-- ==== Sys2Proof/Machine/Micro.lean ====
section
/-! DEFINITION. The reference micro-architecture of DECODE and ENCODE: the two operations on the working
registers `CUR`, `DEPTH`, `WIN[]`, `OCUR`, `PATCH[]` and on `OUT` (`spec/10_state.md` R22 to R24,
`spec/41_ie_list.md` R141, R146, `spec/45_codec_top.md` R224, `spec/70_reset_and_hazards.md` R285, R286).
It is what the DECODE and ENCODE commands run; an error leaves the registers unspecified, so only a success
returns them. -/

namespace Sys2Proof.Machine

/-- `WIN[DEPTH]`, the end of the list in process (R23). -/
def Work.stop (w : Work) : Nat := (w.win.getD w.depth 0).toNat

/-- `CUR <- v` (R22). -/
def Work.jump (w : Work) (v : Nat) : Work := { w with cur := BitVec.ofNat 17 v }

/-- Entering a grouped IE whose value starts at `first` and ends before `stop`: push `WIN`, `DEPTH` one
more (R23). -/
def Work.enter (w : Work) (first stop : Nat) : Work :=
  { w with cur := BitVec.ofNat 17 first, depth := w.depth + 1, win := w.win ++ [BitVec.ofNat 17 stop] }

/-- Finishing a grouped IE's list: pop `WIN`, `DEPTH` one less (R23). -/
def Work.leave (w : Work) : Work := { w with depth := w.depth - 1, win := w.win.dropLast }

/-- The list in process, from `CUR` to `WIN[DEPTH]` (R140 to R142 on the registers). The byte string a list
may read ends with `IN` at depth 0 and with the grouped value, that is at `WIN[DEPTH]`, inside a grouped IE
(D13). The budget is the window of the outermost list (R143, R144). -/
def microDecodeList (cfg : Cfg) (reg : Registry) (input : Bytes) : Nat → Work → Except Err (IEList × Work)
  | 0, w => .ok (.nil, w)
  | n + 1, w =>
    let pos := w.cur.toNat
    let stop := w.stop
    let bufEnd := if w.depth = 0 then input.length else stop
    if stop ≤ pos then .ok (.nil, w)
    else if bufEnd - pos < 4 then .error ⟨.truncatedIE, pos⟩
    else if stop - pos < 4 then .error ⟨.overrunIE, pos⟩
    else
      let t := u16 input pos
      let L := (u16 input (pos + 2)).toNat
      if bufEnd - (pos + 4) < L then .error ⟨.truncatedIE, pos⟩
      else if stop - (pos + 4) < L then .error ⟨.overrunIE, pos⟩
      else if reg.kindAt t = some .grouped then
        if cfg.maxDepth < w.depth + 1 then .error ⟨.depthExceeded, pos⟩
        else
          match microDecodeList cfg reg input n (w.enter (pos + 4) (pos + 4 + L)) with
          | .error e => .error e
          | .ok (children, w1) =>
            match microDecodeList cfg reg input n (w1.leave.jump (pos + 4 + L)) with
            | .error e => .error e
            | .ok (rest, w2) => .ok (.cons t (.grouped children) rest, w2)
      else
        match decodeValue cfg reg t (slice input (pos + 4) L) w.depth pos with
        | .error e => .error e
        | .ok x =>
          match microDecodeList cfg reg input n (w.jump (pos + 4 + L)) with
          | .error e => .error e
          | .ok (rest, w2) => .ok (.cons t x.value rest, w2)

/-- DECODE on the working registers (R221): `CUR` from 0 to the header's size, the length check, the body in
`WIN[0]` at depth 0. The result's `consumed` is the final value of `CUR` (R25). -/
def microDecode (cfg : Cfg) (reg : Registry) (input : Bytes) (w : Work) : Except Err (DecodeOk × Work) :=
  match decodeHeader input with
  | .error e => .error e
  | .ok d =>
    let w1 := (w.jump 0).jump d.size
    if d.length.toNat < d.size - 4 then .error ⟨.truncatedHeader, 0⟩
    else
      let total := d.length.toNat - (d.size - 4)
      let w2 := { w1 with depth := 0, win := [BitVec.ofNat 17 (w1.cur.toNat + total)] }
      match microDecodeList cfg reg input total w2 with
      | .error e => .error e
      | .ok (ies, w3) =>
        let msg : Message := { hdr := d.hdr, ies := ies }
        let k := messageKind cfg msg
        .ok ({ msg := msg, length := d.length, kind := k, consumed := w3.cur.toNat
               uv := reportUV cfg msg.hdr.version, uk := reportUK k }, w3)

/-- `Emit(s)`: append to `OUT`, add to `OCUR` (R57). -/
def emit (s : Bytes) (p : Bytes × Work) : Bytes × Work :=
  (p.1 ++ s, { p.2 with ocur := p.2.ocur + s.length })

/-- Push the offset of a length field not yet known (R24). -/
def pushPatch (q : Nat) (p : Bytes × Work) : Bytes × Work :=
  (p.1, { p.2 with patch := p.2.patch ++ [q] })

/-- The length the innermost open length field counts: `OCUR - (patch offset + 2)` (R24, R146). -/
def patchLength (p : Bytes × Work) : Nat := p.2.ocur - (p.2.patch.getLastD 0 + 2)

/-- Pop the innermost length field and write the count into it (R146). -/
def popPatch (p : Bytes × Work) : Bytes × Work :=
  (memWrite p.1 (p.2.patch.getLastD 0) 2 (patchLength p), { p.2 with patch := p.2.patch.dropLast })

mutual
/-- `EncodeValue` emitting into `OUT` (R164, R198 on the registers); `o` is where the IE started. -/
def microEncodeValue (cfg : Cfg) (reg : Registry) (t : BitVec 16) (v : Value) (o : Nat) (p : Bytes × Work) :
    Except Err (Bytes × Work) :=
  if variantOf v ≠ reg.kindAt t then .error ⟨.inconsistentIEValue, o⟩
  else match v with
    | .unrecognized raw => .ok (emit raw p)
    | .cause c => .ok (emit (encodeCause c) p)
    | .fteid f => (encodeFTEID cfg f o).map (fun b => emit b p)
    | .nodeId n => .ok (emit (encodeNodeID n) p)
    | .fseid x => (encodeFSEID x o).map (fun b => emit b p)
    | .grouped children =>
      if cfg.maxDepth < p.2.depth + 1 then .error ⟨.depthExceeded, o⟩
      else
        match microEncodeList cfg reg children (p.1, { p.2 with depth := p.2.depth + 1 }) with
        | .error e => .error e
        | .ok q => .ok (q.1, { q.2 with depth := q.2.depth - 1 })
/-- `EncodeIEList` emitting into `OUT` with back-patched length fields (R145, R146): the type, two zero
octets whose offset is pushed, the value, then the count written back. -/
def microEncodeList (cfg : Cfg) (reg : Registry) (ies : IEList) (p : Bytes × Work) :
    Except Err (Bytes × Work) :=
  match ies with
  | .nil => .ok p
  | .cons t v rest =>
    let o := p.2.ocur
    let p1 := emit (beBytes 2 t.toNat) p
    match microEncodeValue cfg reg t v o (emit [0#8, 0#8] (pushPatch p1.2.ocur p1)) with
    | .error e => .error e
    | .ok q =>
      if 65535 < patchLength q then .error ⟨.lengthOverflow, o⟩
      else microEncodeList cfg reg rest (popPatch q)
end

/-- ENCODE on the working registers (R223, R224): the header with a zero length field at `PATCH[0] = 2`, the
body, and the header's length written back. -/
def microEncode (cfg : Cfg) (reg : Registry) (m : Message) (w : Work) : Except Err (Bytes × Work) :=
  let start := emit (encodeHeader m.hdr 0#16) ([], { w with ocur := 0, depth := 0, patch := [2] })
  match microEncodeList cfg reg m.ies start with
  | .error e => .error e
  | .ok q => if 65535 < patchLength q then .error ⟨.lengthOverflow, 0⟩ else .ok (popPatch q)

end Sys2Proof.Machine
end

What you need to do: Exactly repeat the lines running from the top of the listing to the line bearing "def Work.jump (w", both of those lines included, and only them.

Task response:
-- ==== Sys2Proof/Machine/Micro.lean ====
section
/-! DEFINITION. The reference micro-architecture of DECODE and ENCODE: the two operations on the working
registers `CUR`, `DEPTH`, `WIN[]`, `OCUR`, `PATCH[]` and on `OUT` (`spec/10_state.md` R22 to R24,
`spec/41_ie_list.md` R141, R146, `spec/45_codec_top.md` R224, `spec/70_reset_and_hazards.md` R285, R286).
It is what the DECODE and ENCODE commands run; an error leaves the registers unspecified, so only a success
returns them. -/

namespace Sys2Proof.Machine

/-- `WIN[DEPTH]`, the end of the list in process (R23). -/
def Work.stop (w : Work) : Nat := (w.win.getD w.depth 0).toNat

/-- `CUR <- v` (R22). -/
def Work.jump (w : Work) (v : Nat) : Work := { w with cur := BitVec.ofNat 17 v }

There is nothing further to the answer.